> **Exercise prompt**
Only lines containing "came" are wanted from the data below. Copy those lines.

> **Task input**
-- ==== Sys2Proof/Machine/Plain.lean ====
section
/-! DEFINITION. Plain memory as a target, and whole accesses to it by the blocks that make no packets visible: their route, the gate of
each target, and the answers joined in address order (R24, R29, R42, R126 to R140, R152, R222, R238, R239, R399 to R410). -/

namespace Sys2Proof.Machine

/-! ## Plain memory at the target -/

/-- An answer of a target: none while it cannot answer yet (R140, R407, R410). -/
abbrev TgtAns := Option (Ans × State)

/-- The requester code of the NI in a CM detail word; the read phase of a byte merge has the next code (R508). -/
def niReq : Nat := 16

/-- The memory behind a plain address and the address of its first byte there; none where there is no plain memory, with the disabled
window of R133 told apart. -/
inductive PlainAt where
  | bulk (m : Option InitMem)
  | cm (gc : ClusterId) (a : Nat)
  | core (g : CoreId) (mem : Nat) (im : InitMem)
  | winOff (gc : ClusterId)
  | none
  deriving DecidableEq, Repr

/-- What a plain address is (R23 to R27, R132, R133). -/
def plainAt (s : State) (pa : Pa) : PlainAt :=
  match place pa with
  | .dram _ => .bulk none
  | .hubMem _ => .bulk (some .hub)
  | .rm r _ => .bulk (some (.rm r))
  | .cm gc o => .cm gc (clusterBase gc + o)
  | .ringWin gc n o =>
    match winMap (s.clu gc) n o with
    | some x => .cm gc (clusterBase gc + x)
    | none => .winOff gc
  | .dmem g _ => .core g 0 (.dmem g)
  | .imem g _ => .core g 1 (.imem g)
  | _ => .none

/-- A refused ring window is counted (R133). -/
def winFault (s : State) (gc : ClusterId) : Ans × State := (Ans.only .routeFault, tallyAdd s (cluBase gc + 0x200 + 0x18) 1)

/-- A read of bytes within one 64-byte block, or of several blocks of a bulk memory, by a fabric request. -/
def plainRead (s : State) (pa n : Nat) (act : ActId) : TgtAns :=
  match plainAt s (BitVec.ofNat 44 pa) with
  | .bulk m => if (m.map s.ready).getD true then some (bulkRead s pa n act) else none
  | .cm gc a => if s.ready (.cm gc) then some (parityRead (cmParity gc niReq) s a n) else none
  | .core g mem im => if s.ready im then some (parityRead (coreParity g mem true none) s pa n) else none
  | .winOff gc => some (winFault s gc)
  | .none => some (Ans.only .routeFault, s)

/-- A write of enabled bytes within one 64-byte block, or several blocks of a bulk memory. -/
def plainWrite (s : State) (pa : Nat) (d : List (Option Byte)) (poison : BitVec 128) (act : ActId) : TgtAns :=
  match plainAt s (BitVec.ofNat 44 pa) with
  | .bulk m => if (m.map s.ready).getD true then some (bulkWrite s pa d poison act) else none
  | .cm gc a => if s.ready (.cm gc) then some (parityMerge (cmParity gc (niReq + 1)) s a d poison) else none
  | .core g mem im => if s.ready im then some (parityMerge (coreParity g mem true none) s pa d poison) else none
  | .winOff gc => some (winFault s gc)
  | .none => some (Ans.only .routeFault, s)

/-! ## Whole accesses -/

/-- What a whole access came to: it waits (with the wake it began), or it is answered. -/
inductive Acc where
  | wait (t : State)
  | done (a : Ans) (t : State)
  deriving DecidableEq, Repr

/-- An access along its path: the initiating NI, the ports of the route, the target node's part f, and the way back (R35, R239 to R242,
R257). A response that a port drops leaves the access without one: TIMEOUT (R251). -/
def routed (s : State) (n : NodeId) (pa : Pa) (f : NodeId → State → Acc) : Acc :=
  match routeCheck s n pa with
  | (none, t) => .done (Ans.only .routeFault) t
  | (some dst, t) =>
    match pathTo t n dst (agentPa pa) with
    | .stopped e p => .done (Ans.only .routeFault) (portCount t e p 3 1)
    | .lost => .done (Ans.only .timeout) (tallyAdd t (niBase n + 0x110) 1)
    | .reached m back =>
      if m ≠ dst then .done (Ans.only .routeFault) t
      else
        match f dst t with
        | .wait u => .wait u
        | .done a u =>
          match backBlocked u (activeRt t n dst).epoch back with
          | some x => .done (Ans.only .timeout) (tallyAdd (portCount u x.1 x.2 4 1) (niBase n + 0x110) 1)
          | none => .done a u

/-- One piece of an access: its path, the gate of the target node, then the target (R35). -/
def accPiece (s : State) (n : NodeId) (pa : Nat) (f : State → TgtAns) : Acc :=
  let a : Pa := BitVec.ofNat 44 pa
  routed s n a (fun dst t =>
    if inReset s dst then .wait t
    else
      match nodeGate t dst (agentPa a) with
      | .answer o => .done (Ans.only o) (if o = .domainAsleep then lmpTal t 10 else t)
      | .hold u => .wait (holdWhole t u)
      | .pass =>
        match f t with
        | some (x, u) => .done x u
        | none => .wait t)

/-- An answer after which a joined access goes on: its data came, poisoned or not. -/
def goesOn (o : Outc) : Bool := o.good || o == .uncorrectable

/-- The pieces of bytes a … a + n − 1 between 64-byte boundaries, at most `fuel` of them. -/
def blocks64 : Nat → Nat → Nat → List (Nat × Nat)
  | 0, _, _ => []
  | fuel + 1, a, n =>
    if n = 0 then []
    else
      let k := min n (64 - a % 64)
      (a, k) :: blocks64 fuel (a + k) (n - k)

/-- Accesses in address order, joined; an outcome without data ends them, a wait undoes them. -/
def accAll (s0 : State) (f : State → Nat × Nat → Acc) : List (Nat × Nat) → Acc
  | l => l.foldl (fun x p =>
      match x with
      | .wait t => .wait t
      | .done a t =>
        if goesOn a.outc = false then .done a t
        else
          match f t p with
          | .wait u => .wait (stayWake s0 u)
          | .done b u =>
            if goesOn b.outc then
              .done { outc := joinOutc a.outc b.outc, flags := a.flags ||| b.flags, data := a.data ++ b.data,
                      poison := a.poison ++ b.poison } u
            else .done { a with outc := b.outc } u) (.done (Ans.only .ok) s0)

/-- A read of n bytes of plain memory by an initiator. -/
def accRead (s : State) (who : Initiator) (pa n : Nat) (act : ActId) : Acc :=
  accAll s (fun t p => accPiece t (iniNode who) p.1 (fun u => plainRead u p.1 p.2 act)) (blocks64 (n / 64 + 2) pa n)

/-- A write of enabled bytes to plain memory by an initiator; `poison` marks 16-bit words counted from the word of pa. -/
def accWrite (s : State) (who : Initiator) (pa : Nat) (d : List (Option Byte)) (poison : List Bool) (act : ActId) : Acc :=
  accAll s (fun t p =>
    let o := p.1 - pa
    let pz : BitVec 128 := BitVec.ofNat 128 (packLE (((poison.drop (p.1 / 2 - pa / 2)).take 32).map (fun b => (1, b2n b))))
    accPiece t (iniNode who) p.1 (fun u => plainWrite u p.1 ((d.drop o).take p.2) pz act)) (blocks64 (d.length / 64 + 2) pa d.length)

/-- A write of whole bytes without poison. -/
def accStore (s : State) (who : Initiator) (pa : Nat) (d : List Byte) (act : ActId) : Acc := accWrite s who pa (d.map some) [] act

/-- An access is complete without an effect of its own where the path brings another outcome. -/
def viaPath (path : PathRes) (s : State) (f : Acc) : Acc :=
  match path with
  | some o => if o.good then f else .done (Ans.only o) s
  | none => f

/-! ## Buffers (R152) -/

/-- Buffer memory: DRAM, hub memory, any RM, any CM and any ring-window aperture. -/
def isBuffer (pa : Nat) : Bool :=
  match place (BitVec.ofNat 44 pa) with
  | .dram _ | .hubMem _ | .rm _ _ | .cm _ _ | .ringWin _ _ _ => true
  | _ => false

/-- An address outside every range of the package map, or an unmapped offset inside a listed window. -/
def isUnmapped (pa : Nat) : Bool :=
  decide (2 ^ 44 ≤ pa) ||
  match place (BitVec.ofNat 44 pa) with
  | .gapRegion _ | .gapCluster _ | .gapHub | .nowhere => true
  | _ => false

/-- The 64-byte blocks that an extent touches: ranges of the map begin and end on their boundaries. -/
def extentBlocks (pa n : Nat) : List Nat := (blocks64 (n / 64 + 2) pa n).map (fun p => p.1)

/-- The check of an extent (R152); an extent of 0 bytes is not checked. -/
def extentCheck (pa n : Nat) : Option Outc :=
  let l := extentBlocks pa n
  if l.any isUnmapped then some .routeFault
  else if l.all isBuffer then none
  else some .notPermitted

end Sys2Proof.Machine
end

> **Answer box**
/-- What a whole access came to: it waits (with the wake it began), or it is answered. -/
/-- An answer after which a joined access goes on: its data came, poisoned or not. -/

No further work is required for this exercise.